In a crucial move underlining the precarious financial state of Sri Lanka, the World Bank approved a $150 million allocation on Friday aimed at securing the savings of millions of depositors. This initiative comes as the nation grapples with the aftermath of a severe crisis last year, during which the rupee currency depreciated by nearly 50 percent after the government declared bankruptcy and defaulted on its $46 billion foreign debt.
The economic downturn triggered acute shortages of essential commodities, including food, fuel, and medicines, sparking months of violent protests. The unrest ultimately led to the resignation and departure of then-President Gotabaya Rajapaksa. The World Bank's country director, Faris Hadad-Zervos, underscored the significance of robust safety nets to support the financial sector in the wake of Sri Lanka's economic crisis.
The allocated funds will be directed toward a deposit insurance scheme designed to protect small savers with deposits less than 1.1 million rupees ($3,400), constituting 90 percent of total deposits. While Sri Lanka's economy is anticipated to contract in 2023, it has shown signs of stabilization since the crisis. Inflation, which peaked at nearly 70 percent over a year ago, has now fallen below two percent.

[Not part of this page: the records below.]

/-- R55: MemWrite lays the low n bits of v at p, p + 1, … in the order of E, and changes no other bit of the buffer. -/
def Obligations.MemWriteLaysTheToken : Prop :=
  ∀ (m : Memory) (e : Endian) (p n v : Nat), m.wf → n ≤ 64 →
    (∀ j, j < n → (m.memWrite e p n v).bit e (p + j) =
      (match e with | .be => (low v n).testBit (n - 1 - j) | .le => (low v n).testBit j)) ∧
    (∀ q, q < p ∨ p + n ≤ q → (m.memWrite e p n v).bit e q = m.bit e q) ∧
    (n = 0 → m.memWrite e p n v = m)

/-- 20_memory.md section 2 (MemRead; the spec derives the last clause): MemRead gives the value whose bits stand at p, p
+ 1, … in the order of E, with zeros above, and gives back what MemWrite wrote. -/
def Obligations.MemReadGivesTheToken : Prop :=
  (∀ (m : Memory) (e : Endian) (p n : Nat), n ≤ 64 →
    m.memRead e p n < 2 ^ n ∧
    ∀ j, j < n → (match e with | .be => (m.memRead e p n).testBit (n - 1 - j) | .le => (m.memRead e p n).testBit j) =
      m.bit e (p + j)) ∧
  (∀ (m : Memory) (e : Endian) (p : Nat), m.memRead e p 0 = 0) ∧
  (∀ (m : Memory) (e : Endian) (p n v : Nat), m.wf → n ≤ 64 → (m.memWrite e p n v).memRead e p n = low v n)

/-- 20_memory.md section 3 (a token that crosses a word boundary, derived by the spec): which bits of the token fill
which end of the two words after MemWrite. -/
def Obligations.TokenAcrossWordsSplits : Prop :=
  ∀ (m : Memory) (e : Endian) (p n v : Nat), m.wf → n ≤ 64 → 64 < p % 64 + n →
    let a := 64 - p % 64
    let b := n - a
    let w₀ := ((m.memWrite e p n v).word e (p / 64)).toNat
    let w₁ := ((m.memWrite e p n v).word e (p / 64 + 1)).toNat
    match e with
    | .be => w₀ % 2 ^ a = low v n / 2 ^ b ∧ w₁ / 2 ^ (64 - b) = low v n % 2 ^ b
    | .le => w₀ / 2 ^ (p % 64) = low v n % 2 ^ a ∧ w₁ % 2 ^ b = low v n / 2 ^ a

/-! ## System and bit I/O commands -/

/-- 46_system.md (RESET): RESET completes in every state with R = 0, writes MODE and FAULT to 0, WLEN and every cursor to
0, touches neither the configuration nor the ports, and leaves the unit as hardware reset does (that the two buffers are
equal as data rests on log entry 5); its word is 0x00000001 and every other word with its opcode is illegal. -/
def Obligations.ResetCommandClearsTheUnit : Prop :=
  (∀ (nReaders : Nat) (w : CommandWord), w.extractLsb' 0 8 = 0x01 →
    (w = 0x00000001 ∧ decode nReaders w = .ok .reset) ∨ (w ≠ 0x00000001 ∧ ∃ e, decode nReaders w = .error e)) ∧
  ∀ s : State, ∃ t, exec .reset s = .next t ∧ t.reply = okReply 0 ∧ s.samePort t ∧
    t.wlen = 0 ∧ t.mode = .building ∧ t.fault = none ∧ (∀ r, t.cursor r = 0) ∧ t.sameUnit (s.hardwareReset s.inputs)

/-- 46_system.md (CSRR) and 10_state.md section 4: CSRR 0 to 3 completes in every mode and with any FAULT, changes no
state, and answers the register; a CSR number above 3 is IllegalCommand, or BLOCKED while a fault is recorded. -/
def Obligations.ControlRegistersReadTheirFields : Prop :=
  ∀ s : State, s.cfg.legal →
    exec (.csrr 0) s = .next (s.completed
      ((match s.mode with | .building => 0 | .frozen => 1) + 2 ^ 4 * (faultField s.fault).toNat)) ∧
    exec (.csrr 1) s = .next (s.completed s.wlen) ∧
    exec (.csrr 2) s = .next (s.completed s.cfg.bufWords) ∧
    exec (.csrr 3) s = .next (s.completed
      ((match s.cfg.endian with | .be => 0 | .le => 1) + 2 ^ 8 * s.cfg.nReaders + 2 ^ 16)) ∧
    ∀ csr : BitVec 7, 3 < csr.toNat →
      (s.fault = none → exec (.csrr csr) s = .next (s.faulted .illegalCommand)) ∧
      (s.fault ≠ none → exec (.csrr csr) s = .next s.turnedAway)

/-- 40_bitio.md section 1 (WRITE_BITS): the low n bits of A are appended in the order of E, R = n, nothing else changes.
-/
def Obligations.WriteBitsAppendsTheToken : Prop :=
  ∀ (n : BitVec 7) (s : State), s.buf.wf → s.canWrite → n.toNat ≤ 64 → s.wlen + n.toNat ≤ s.cfg.capBits →
    ∃ t, exec (.writeBits n) s = .next t ∧ t.reply = okReply n.toNat ∧ t.wlen = s.wlen + n.toNat ∧
      s.Appended t (tokenString s.cfg.endian s.opA.toNat n.toNat) ∧
      ∀ j, j < n.toNat → t.bit (s.wlen + j) =
        (match s.cfg.endian with | .be => s.opA.getLsbD (n.toNat - 1 - j) | .le => s.opA.getLsbD j)

/-- 40_bitio.md section 1 (WRITE_UNARY): A zeros and a one are appended, R = A + 1, nothing else changes. -/
def Obligations.WriteUnaryAppendsTheRun : Prop :=
  ∀ s : State, s.buf.wf → s.canWrite → s.wlen + s.opA.toNat + 1 ≤ s.cfg.capBits →
    ∃ t, exec .writeUnary s = .next t ∧ t.reply = okReply (s.opA.toNat + 1) ∧ t.wlen = s.wlen + s.opA.toNat + 1 ∧
      s.Appended t (unaryString s.opA.toNat) ∧
      (∀ j, j < s.opA.toNat → t.bit (s.wlen + j) = false) ∧ t.bit (s.wlen + s.opA.toNat) = true

/-- 40_bitio.md section 1 (FLUSH): in BUILDING the last partial word is padded with zeros, every other position keeps
its bit, and the mode becomes FROZEN; in FROZEN nothing changes; R = WLEN, which does not change. -/
def Obligations.FlushPadsAndFreezes : Prop :=
  ∀ s : State, s.fault = none →
    (s.mode = .building → s.buf.wf → ∃ t, exec .flush s = .next t ∧ t.reply = okReply s.wlen ∧ t.mode = .frozen ∧
      (∀ p, s.wlen ≤ p → p < 64 * ((s.wlen + 63) / 64) → t.bit p = false) ∧
      (∀ p, p < s.wlen ∨ 64 * ((s.wlen + 63) / 64) ≤ p → t.bit p = s.bit p) ∧
      t.wlen = s.wlen ∧ t.fault = none ∧ t.rpos = s.rpos ∧ s.samePort t) ∧
    (s.mode = .frozen → exec .flush s = .next (s.completed s.wlen))

/-- 40_bitio.md section 2 (READ_BITS): R is the n-bit token at the cursor, right-justified with zeros above, and the
cursor moves past it; nothing else changes. -/
def Obligations.ReadBitsGivesTheToken : Prop :=
  ∀ (rid : BitVec 4) (n : BitVec 7) (s : State), s.canRead rid → n.toNat ≤ 64 →
    (s.cursor rid).toNat + n.toNat ≤ s.wlen →
    ∃ t v, exec (.readBits rid n) s = .next t ∧ s.ReadTo t rid ((s.cursor rid).toNat + n.toNat) ∧
      t.reply = okReply v ∧ v < 2 ^ n.toNat ∧
      ∀ j, j < n.toNat →
        (match s.cfg.endian with | .be => v.testBit (n.toNat - 1 - j) | .le => v.testBit j) =
          s.bit ((s.cursor rid).toNat + j)

/-- 40_bitio.md section 2 (READ_UNARY): R is the number of 0 bits before the first 1 bit at or after the cursor and
below WLEN, and the cursor moves past that bit; nothing else changes. -/
def Obligations.ReadUnaryCountsTheZeros : Prop :=
  ∀ (rid : BitVec 4) (q : Nat) (s : State), s.canRead rid → (s.cursor rid).toNat + q < s.wlen →
    (∀ j, j < q → s.bit ((s.cursor rid).toNat + j) = false) → s.bit ((s.cursor rid).toNat + q) = true →
    ∃ t, exec (.readUnary rid) s = .next t ∧ t.reply = okReply q ∧ s.ReadTo t rid ((s.cursor rid).toNat + q + 1)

Despite securing a 48-month $2.9 billion bailout from the International Monetary Fund (IMF) in March, the disbursement of the latest $330 million instalment has been delayed since September. This delay is attributed to inconclusive foreign debt restructuring, reflecting the ongoing challenges facing Sri Lanka's economic recovery efforts. The World Bank's financial injection aims to fortify the country's financial resilience, particularly in safeguarding the interests of small depositors.